He was on the train on his way to catch his plane home when he experienced his second confrontation. One of the many young children crawling around the floors of the railway carriages cleaning and begging knelt by his feet, looking up at him with imploringly huge eyes. They gazed at each other and to John this youngster symbolised all the kids he had seen, hungry and unloved.
John says, “I suddenly lost my appetite and gave him my lunch. It was a humbling, spiritual experience”.
Instead of leaving India forever he went home determined to do something about the children begging on the trains and living on the railway platforms in India.
In 1998 John and a dedicated group of his friends incorporated an organisation called The Platform Kids of India Inc. Most of the money raised to start it off was from people in the South West. A membership body was recruited and today numbers about 200.

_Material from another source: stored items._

/-- Where a register lies. KST_VF registers lie in VF pages only: their BAR0 offset is outside BAR0. -/
def Reg.place : Reg → RegPlace
  | .LND_CTRL => ⟨0x200000, 1, 32, none⟩
  | .LND_STATUS => ⟨0x200008, 1, 32, none⟩
  | .LND_VERSIONS => ⟨0x200010, 1, 32, none⟩
  | .LND_QUAR_THRESH => ⟨0x200018, 1, 32, none⟩
  | .LND_CLOSE_DRAIN => ⟨0x200020, 1, 32, none⟩
  | .LND_SEL => ⟨0x200028, 1, 32, none⟩
  | .LND_JOB_TAG => ⟨0x200030, 1, 32, none⟩
  | .LND_FE_CFG => ⟨0x200038, 1, 64, none⟩
  | .LND_FE_CREDIT => ⟨0x200040, 1, 32, none⟩
  | .LND_FE_STATE => ⟨0x200048, 1, 32, none⟩
  | .LND_FE_ERR => ⟨0x200050, 1, 64, none⟩
  | .LND_FE_LATE => ⟨0x200058, 1, 64, none⟩
  | .LND_PORT_FIFO => ⟨0x200060, 1, 64, none⟩
  | .LND_STATUS_CNT => ⟨0x200068, 1, 64, none⟩
  | .LND_EVENT => ⟨0x200070, 1, 32, none⟩
  | .ROS_CTRL => ⟨0x300000, 1, 32, none⟩
  | .ROS_CACHE_OCC => ⟨0x300008, 1, 32, none⟩
  | .ROS_JOB_SEL => ⟨0x300010, 1, 32, none⟩
  | .ROS_JOB_RANGE => ⟨0x300018, 1, 64, none⟩
  | .ROS_JOB_COUNTS => ⟨0x300020, 1, 64, none⟩
  | .ROS_PEEK_SLOT => ⟨0x300028, 1, 32, none⟩
  | .ROS_PEEK_DATA => ⟨0x300040, 8, 64, none⟩
  | .TOL_CTRL => ⟨0x400000, 1, 32, none⟩
  | .TOL_STATUS => ⟨0x400008, 1, 32, none⟩
  | .TOL_CORE_FENCE => ⟨0x400010, 1, 64, none⟩
  | .TOL_JOB_SEL => ⟨0x400018, 1, 32, none⟩
  | .TOL_JOB_UNMASK => ⟨0x400020, 1, 64, none⟩
  | .TOL_SMUL_CNT => ⟨0x400028, 1, 64, none⟩
  | .TOL_HKDF_CNT => ⟨0x400030, 1, 64, none⟩
  | .TOL_RECON_CNT => ⟨0x400038, 1, 64, none⟩
  | .TOL_EVENT => ⟨0x400040, 1, 32, none⟩
  | .CUL_CTRL => ⟨0x500000, 1, 32, none⟩
  | .CUL_STATUS => ⟨0x500008, 1, 32, none⟩
  | .CUL_LANE_FENCE_LO => ⟨0x500010, 1, 64, none⟩
  | .CUL_LANE_FENCE_HI => ⟨0x500018, 1, 64, none⟩
  | .CUL_BYTES => ⟨0x500020, 1, 64, none⟩
  | .CUL_ADDS => ⟨0x500028, 1, 64, none⟩
  | .CUL_JOB_SEL => ⟨0x500030, 1, 32, none⟩
  | .CUL_JOB_COHORTS => ⟨0x500038, 1, 64, none⟩
  | .CUL_JOB_VOID => ⟨0x500040, 1, 32, none⟩
  | .CUL_ABANDON_LAST => ⟨0x500048, 1, 32, none⟩
  | .CUL_EVENT => ⟨0x500050, 1, 32, none⟩
  | .VAT_CTRL => ⟨0x600000, 1, 32, none⟩
  | .VAT_STATUS => ⟨0x600008, 1, 32, none⟩
  | .VAT_SCRUB => ⟨0x600010, 1, 32, none⟩
  | .VAT_ECC_CORR => ⟨0x600018, 1, 64, none⟩
  | .VAT_ECC_UNCORR => ⟨0x600020, 1, 64, none⟩
  | .VAT_POISON_LAST => ⟨0x600028, 1, 64, none⟩
  | .VAT_BANK_SEL => ⟨0x600030, 1, 32, none⟩
  | .VAT_BANK_STATE => ⟨0x600038, 1, 32, none⟩
  | .VAT_JOB_SEL => ⟨0x600040, 1, 32, none⟩
  | .VAT_JOB_BERTHS => ⟨0x600048, 6, 64, none⟩
  | .VAT_JOB_G64 => ⟨0x600078, 1, 64, none⟩
  | .VAT_JOB_CTRL => ⟨0x600080, 1, 32, none⟩
  | .VAT_JOB_PEER_WAIT => ⟨0x600088, 1, 64, none⟩
  | .VAT_JOB_SETTLE => ⟨0x600090, 1, 64, none⟩
  | .VAT_JOB_SPILL => ⟨0x600098, 1, 64, none⟩
  | .VAT_JOB_LAST => ⟨0x6000A0, 1, 32, none⟩
  | .VAT_JOB_NONFINITE => ⟨0x6000A8, 1, 64, none⟩
  | .VAT_EVENT => ⟨0x6000B0, 1, 32, none⟩
  | .PRS_CTRL => ⟨0x700000, 1, 32, none⟩
  | .PRS_STATUS => ⟨0x700008, 1, 32, none⟩
  | .PRS_ARRAY_SEL => ⟨0x700010, 1, 32, none⟩
  | .PRS_ARRAY_STATE => ⟨0x700018, 1, 32, none⟩
  | .PRS_MAC_CNT => ⟨0x700020, 1, 64, none⟩
  | .PRS_STEP_CNT => ⟨0x700028, 1, 64, none⟩
  | .PRS_STALL_CNT => ⟨0x700030, 1, 64, none⟩
  | .PRS_FEED_WAIT_CNT => ⟨0x700038, 1, 64, none⟩
  | .PRS_JOB_SEL => ⟨0x700040, 1, 32, none⟩
  | .PRS_JOB_COND => ⟨0x700048, 1, 32, none⟩
  | .PRS_JOB_FLUSH => ⟨0x700050, 1, 64, none⟩
  | .PRS_JOB_NONFINITE => ⟨0x700058, 1, 64, none⟩
  | .PRS_JOB_SPARE => ⟨0x700060, 1, 32, none⟩
  | .PRS_EVENT => ⟨0x700068, 1, 32, none⟩
  | .WRP_CTRL => ⟨0x800000, 1, 32, none⟩
  | .WRP_STATUS => ⟨0x800008, 1, 32, none⟩
  | .WRP_NOISE_CNT => ⟨0x800010, 1, 64, none⟩
  | .WRP_JOB_SEL => ⟨0x800018, 1, 32, none⟩
  | .WRP_JOB_POLICY => ⟨0x800020, 6, 64, none⟩
  | .WRP_JOB_RHO => ⟨0x800050, 1, 64, none⟩
  | .WRP_JOB_GATE => ⟨0x800058, 1, 64, none⟩
  | .WRP_JOB_METRICS => ⟨0x800060, 1, 64, none⟩
  | .WRP_JOB_LOSS => ⟨0x800068, 1, 32, none⟩
  | .WRP_JOB_CONV => ⟨0x800070, 1, 64, none⟩
  | .WRP_JOB_OVERRIDE => ⟨0x800078, 1, 32, none⟩
  | .WRP_EVENT => ⟨0x800080, 1, 32, none⟩
  | .SKM_CTRL => ⟨0x900000, 1, 32, none⟩
  | .SKM_STATUS => ⟨0x900008, 1, 32, none⟩
  | .SKM_ELEM_CNT => ⟨0x900010, 1, 64, none⟩
  | .SKM_JOB_SEL => ⟨0x900018, 1, 32, none⟩
  | .SKM_JOB_SCREEN => ⟨0x900020, 1, 64, none⟩
  | .SKM_EVENT => ⟨0x900028, 1, 32, none⟩
  | .RIND_CTRL => ⟨0xA00000, 1, 32, none⟩
  | .RIND_STATUS => ⟨0xA00008, 1, 32, none⟩
  | .RIND_CATALOGUE => ⟨0xA00010, 1, 32, none⟩
  | .RIND_PIPE_FENCE => ⟨0xA00018, 1, 32, none⟩
  | .RIND_LANE_FENCE => ⟨0xA00020, 1, 32, none⟩
  | .RIND_NTT_CNT => ⟨0xA00028, 1, 64, none⟩
  | .RIND_LANE_OPS => ⟨0xA00030, 1, 64, none⟩
  | .RIND_RESIDUE_CNT => ⟨0xA00038, 1, 64, none⟩
  | .RIND_HASH_BYTES => ⟨0xA00040, 1, 64, none⟩
  | .RIND_JOB_SEL => ⟨0xA00048, 1, 32, none⟩
  | .RIND_JOB_KEYS => ⟨0xA00050, 1, 32, none⟩
  | .RIND_JOB_EXPORT => ⟨0xA00058, 1, 64, none⟩
  | .RIND_JOB_DECODE => ⟨0xA00060, 1, 64, none⟩
  | .RIND_JOB_REFRESH => ⟨0xA00068, 1, 32, none⟩
  | .RIND_JOB_LAST => ⟨0xA00070, 1, 32, none⟩
  | .RIND_EVENT => ⟨0xA00078, 1, 32, none⟩
  | .HIF_RCP_STORE => ⟨0x8000, 1, 64, none⟩
  | .HIF_RCP_ABI => ⟨0x8008, 1, 32, none⟩
  | .HIF_RCP_SLOT_SEL => ⟨0x8010, 1, 32, none⟩
  | .HIF_RCP_SLOT_INFO => ⟨0x8018, 1, 64, none⟩
  | .HIF_RCP_SLOT_DIGEST => ⟨0x8020, 6, 64, none⟩
  | .HIF_RCP_WDOG => ⟨0x8050, 1, 32, none⟩
  | .HIF_RCP_FAULT => ⟨0x8058, 1, 64, none⟩
  | .HIF_RCP_CTX => ⟨0x8060, 1, 64, none⟩
  | .HIF_RCP_EVENT => ⟨0x8068, 1, 32, none⟩
  | .HIF_VF_SQ_BASE => ⟨0x0, 1, 64, some 0x0⟩
  | .HIF_VF_SQ_CFG => ⟨0x8, 1, 32, some 0x8⟩
  | .HIF_VF_SQ_TAIL => ⟨0x10, 1, 32, some 0x10⟩
  | .HIF_VF_SQ_HEAD => ⟨0x18, 1, 32, some 0x18⟩
  | .HIF_VF_CQ_BASE => ⟨0x20, 1, 64, some 0x20⟩
  | .HIF_VF_CQ_CFG => ⟨0x28, 1, 32, some 0x28⟩
  | .HIF_VF_CQ_HEAD => ⟨0x30, 1, 32, some 0x30⟩
  | .HIF_VF_CQ_TAIL => ⟨0x38, 1, 32, some 0x38⟩
  | .HIF_VF_STATUS => ⟨0x40, 1, 32, some 0x40⟩
  | .HIF_VF_RES_STAT => ⟨0x48, 1, 64, some 0x48⟩
  | .HIF_VF_RES_DIGEST => ⟨0x50, 6, 64, some 0x50⟩
  | .HIF_VF_EVLOG_STAT => ⟨0x80, 1, 32, some 0x80⟩
  | .HIF_VF_EVLOG_DATA => ⟨0x88, 1, 64, some 0x88⟩
  | .HIF_VF_EVLOG_CTRL => ⟨0x90, 1, 32, some 0x90⟩
  | .FERRY_TX_DATA => ⟨0x100000, 8, 64, some 0x100⟩
  | .FERRY_TX_CTRL => ⟨0x100040, 1, 64, some 0x140⟩
  | .FERRY_TX_STAT => ⟨0x100048, 1, 32, some 0x148⟩
  | .FERRY_RX_DATA => ⟨0x100080, 8, 64, some 0x180⟩
  | .FERRY_RX_STAT => ⟨0x1000C0, 1, 32, some 0x1C0⟩
  | .FERRY_RX_TAKE => ⟨0x1000C8, 1, 32, some 0x1C8⟩
  | .FERRY_RX_NOTICE => ⟨0x1000D0, 1, 32, some 0x1D0⟩
  | .FERRY_CTRL => ⟨0x1000D8, 1, 32, some 0x1D8⟩
  | .HIF_LINK => ⟨0x200, 1, 32, none⟩
  | .HIF_VF_SEL => ⟨0x208, 1, 32, none⟩
  | .HIF_VF_ACC => ⟨0x210, 1, 64, none⟩
  | .HIF_HDM_CTRL => ⟨0x280, 1, 32, none⟩
  | .HIF_HDM_ERR => ⟨0x288, 1, 64, none⟩
  | .HIF_EVENT => ⟨0x290, 1, 32, none⟩
  | .HIF_HDM_REGION => ⟨0x300, 16, 64, none⟩
  | .RDMA_PORT_SEL => ⟨0xE00000, 1, 32, none⟩
  | .RDMA_PORT_CFG => ⟨0xE00008, 1, 64, none⟩
  | .RDMA_PORT_IP => ⟨0xE00010, 2, 64, none⟩
  | .RDMA_PORT_STAT => ⟨0xE00020, 1, 64, none⟩
  | .RDMA_QP_SEL => ⟨0xE00030, 1, 32, none⟩
  | .RDMA_QP_CFG => ⟨0xE00038, 1, 64, none⟩
  | .RDMA_QP_PSN => ⟨0xE00040, 1, 64, none⟩
  | .RDMA_QP_DEST => ⟨0xE00048, 1, 64, none⟩
  | .RDMA_QP_DIP => ⟨0xE00050, 2, 64, none⟩
  | .RDMA_QP_QKEY => ⟨0xE00060, 1, 32, none⟩
  | .RDMA_QP_STAT => ⟨0xE00068, 1, 64, none⟩
  | .RDMA_JOB_SEL => ⟨0xE00070, 1, 32, none⟩
  | .RDMA_JOB_KEY => ⟨0xE00078, 1, 32, none⟩
  | .RDMA_REG_SEL => ⟨0xE00080, 1, 32, none⟩
  | .RDMA_REG_BASE => ⟨0xE00088, 1, 64, none⟩
  | .RDMA_REG_LEN => ⟨0xE00090, 1, 64, none⟩
  | .RDMA_REG_CFG => ⟨0xE00098, 1, 64, none⟩
  | .RDMA_REVOKE => ⟨0xE000A0, 1, 32, none⟩
  | .RDMA_SQP_CTRL => ⟨0xE000A8, 1, 32, none⟩
  | .RDMA_SQP_LOCAL => ⟨0xE000C0, 13, 64, none⟩
  | .RDMA_SQP_PEER => ⟨0xE00140, 13, 64, none⟩
  | .RDMA_CACHE => ⟨0xE001C0, 1, 64, none⟩
  | .RDMA_ERR => ⟨0xE001C8, 1, 64, none⟩
  | .RDMA_EVENT => ⟨0xE001D0, 1, 32, none⟩
  | .TIDE_CTRL => ⟨0xB00000, 1, 32, none⟩
  | .TIDE_STATUS => ⟨0xB00008, 1, 32, none⟩
  | .TIDE_TIME => ⟨0xB00010, 1, 64, none⟩
  | .TIDE_ERR => ⟨0xB00018, 1, 64, none⟩
  | .TIDE_HOLD => ⟨0xB00020, 1, 64, none⟩
  | .TIDE_GM => ⟨0xB00028, 1, 64, none⟩
  | .TIDE_JOB_SEL => ⟨0xB00030, 1, 32, none⟩
  | .TIDE_JOB_PHASE => ⟨0xB00038, 1, 64, none⟩
  | .TIDE_EVT_SEL => ⟨0xB00040, 1, 32, none⟩
  | .TIDE_EVT_CFG => ⟨0xB00048, 1, 64, none⟩
  | .TIDE_EVT_ROUND => ⟨0xB00050, 1, 32, none⟩
  | .TIDE_EVT_STAT => ⟨0xB00058, 1, 64, none⟩
  | .TIDE_EVENT => ⟨0xB00060, 1, 32, none⟩
  | .PLT_MODE => ⟨0xC00000, 1, 32, none⟩
  | .PLT_POWER => ⟨0xC00008, 1, 64, none⟩
  | .PLT_CLU_SEL => ⟨0xC00010, 1, 32, none⟩
  | .PLT_CLU_ENV => ⟨0xC00018, 1, 32, none⟩
  | .PLT_CLU_STAT => ⟨0xC00020, 1, 32, none⟩
  | .PLT_JOB_SEL => ⟨0xC00028, 1, 32, none⟩
  | .PLT_JOB_SHARE => ⟨0xC00030, 1, 64, none⟩
  | .PLT_JOB_PIN => ⟨0xC00038, 1, 32, none⟩
  | .PLT_JOB_HBM => ⟨0xC00040, 1, 64, none⟩
  | .PLT_JOB_FRAC => ⟨0xC00048, 1, 32, none⟩
  | .PLT_JOB_PLACE => ⟨0xC00050, 1, 64, none⟩
  | .PLT_JOB_PINNED => ⟨0xC00058, 1, 32, none⟩
  | .PLT_EVENT => ⟨0xC00060, 1, 32, none⟩
  | .ENT_CTRL => ⟨0xF00000, 1, 32, none⟩
  | .ENT_STATUS => ⟨0xF00008, 1, 32, none⟩
  | .ENT_HEALTH => ⟨0xF00010, 1, 64, none⟩
  | .ENT_DRBG => ⟨0xF00018, 1, 64, none⟩
  | .ENT_WIRE => ⟨0xF00020, 1, 32, none⟩
  | .ENT_SW_DATA => ⟨0xF00028, 1, 64, some 0x1000⟩
  | .ENT_EVENT => ⟨0xF00030, 1, 32, none⟩
  | .KST_ID => ⟨0x1000000, 1, 64, none⟩
  | .KST_FW => ⟨0x1000008, 1, 64, none⟩
  | .KST_FW_DIGEST => ⟨0x1000010, 6, 64, none⟩
  | .KST_SVN_COMMIT => ⟨0x1000040, 1, 32, none⟩
  | .KST_STATUS => ⟨0x1000048, 1, 32, none⟩
  | .KST_SLOT_SEL => ⟨0x1000050, 1, 32, none⟩
  | .KST_SLOT_INFO => ⟨0x1000058, 1, 64, none⟩
  | .KST_SLOT_USE => ⟨0x1000060, 1, 64, none⟩
  | .KST_WR_DATA => ⟨0x1000080, 8, 64, none⟩
  | .KST_WR_CTRL => ⟨0x10000C0, 1, 64, none⟩
  | .KST_OP_STAT => ⟨0x10000C8, 1, 32, none⟩
  | .KST_CHAL => ⟨0x1000100, 6, 64, none⟩
  | .KST_CHAL_CTRL => ⟨0x1000130, 1, 32, none⟩
  | .KST_RESP => ⟨0x1000140, 6, 64, none⟩
  | .KST_EVENT => ⟨0x1000170, 1, 32, none⟩
  | .KST_VF_ORIGIN_QPN => ⟨0x100010FF, 1, 32, some 0x1100⟩
  | .KST_VF_PEER_HASH => ⟨0x10001107, 6, 64, some 0x1108⟩
  | .KST_VF_LOCAL_HASH => ⟨0x1000113F, 6, 64, some 0x1140⟩
  | .TRI_CTRL => ⟨0xD00000, 1, 32, none⟩
  | .TRI_STATUS => ⟨0xD00008, 1, 32, none⟩
  | .TRI_CHECKS => ⟨0xD00010, 1, 64, none⟩
  | .TRI_FAILS => ⟨0xD00018, 1, 64, none⟩
  | .TRI_UNIT_SEL => ⟨0xD00020, 1, 32, none⟩
  | .TRI_UNIT_STATE => ⟨0xD00028, 1, 32, none⟩
  | .TRI_UNIT_CMD => ⟨0xD00030, 1, 32, none⟩
  | .TRI_JOB_SEL => ⟨0xD00038, 1, 32, none⟩
  | .TRI_JOB_CHECK => ⟨0xD00040, 1, 64, none⟩
  | .TRI_HBM_ECC => ⟨0xD00048, 1, 64, none⟩
  | .TRI_AVAIL => ⟨0xD00050, 1, 64, none⟩
  | .TRI_ERR_LAST => ⟨0xD00058, 1, 64, none⟩
  | .TRI_EVENT => ⟨0xD00060, 1, 32, none⟩
  | .PMU_CTRL => ⟨0x1100000, 1, 32, none⟩
  | .PMU_STATUS => ⟨0x1100008, 1, 32, none⟩
  | .PMU_CNT_SEL => ⟨0x1100010, 1, 32, none⟩
  | .PMU_CNT_CFG => ⟨0x1100018, 1, 64, none⟩
  | .PMU_CNT_VALUE => ⟨0x1100020, 1, 64, none⟩
  | .PMU_CYCLES => ⟨0x1100040, 5, 64, none⟩
  | .PMU_SHADOW => ⟨0x1100100, 40, 64, none⟩
  | .PMU_SHADOW_CYC => ⟨0x1100240, 5, 64, none⟩
  | .PMU_VF_SEL => ⟨0x1100300, 1, 32, none⟩
  | .PMU_VF_GRANT => ⟨0x1100308, 1, 64, none⟩
  | .PMU_SAMP_CFG => ⟨0x1100400, 1, 64, none⟩
  | .PMU_SBUF_BASE => ⟨0x1100408, 1, 64, none⟩
  | .PMU_SBUF_CFG => ⟨0x1100410, 1, 32, none⟩
  | .PMU_SBUF_WR => ⟨0x1100418, 1, 32, none⟩
  | .PMU_SBUF_RD => ⟨0x1100420, 1, 32, none⟩
  | .PMU_SAMP_STAT => ⟨0x1100428, 1, 64, none⟩
  | .PMU_EVENT => ⟨0x1100430, 1, 32, none⟩
  | .PWR_CTRL => ⟨0x1200000, 1, 32, none⟩
  | .PWR_STATUS => ⟨0x1200008, 1, 32, none⟩
  | .PWR_RESET_CAUSE => ⟨0x1200010, 1, 32, none⟩
  | .PWR_INPUT => ⟨0x1200018, 1, 64, none⟩
  | .PWR_TEMP_SEL => ⟨0x1200020, 1, 32, none⟩
  | .PWR_TEMP => ⟨0x1200028, 1, 32, none⟩
  | .PWR_DOM_SEL => ⟨0x1200030, 1, 32, none⟩
  | .PWR_DOM_STATE => ⟨0x1200038, 1, 32, none⟩
  | .PWR_BOOT => ⟨0x1200040, 1, 64, none⟩
  | .PWR_EVENT => ⟨0x1200048, 1, 32, none⟩
  | .TST_CTRL => ⟨0x1300000, 1, 32, none⟩
  | .TST_STATUS => ⟨0x1300008, 1, 32, none⟩
  | .TST_IDCODE => ⟨0x1300010, 1, 32, none⟩
  | .TST_EVENT => ⟨0x1300018, 1, 32, none⟩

John’s dream was to have a headquarters in India, with many small houses rented, and housing up to 6 or 8 children each with a housemother and living as a family. The housemother herself would be a disadvantaged person, such as a divorcee who, in India, would often be disowned by her family
The first part of the dream has been achieved. With money raised in Western Australia, a property has been purchased and invested in the Platform Children’s Society in India. This society has been registered in India and has an Indian board who oversees the work. The property is situated in a Christian village near Kantakapalli, 30km from the large city of Visakhapatnam in Andhra Pradesh. On your maps you will find it on the East coast of India about half way between Madras (Chennai) and Calcutta (Kolkata).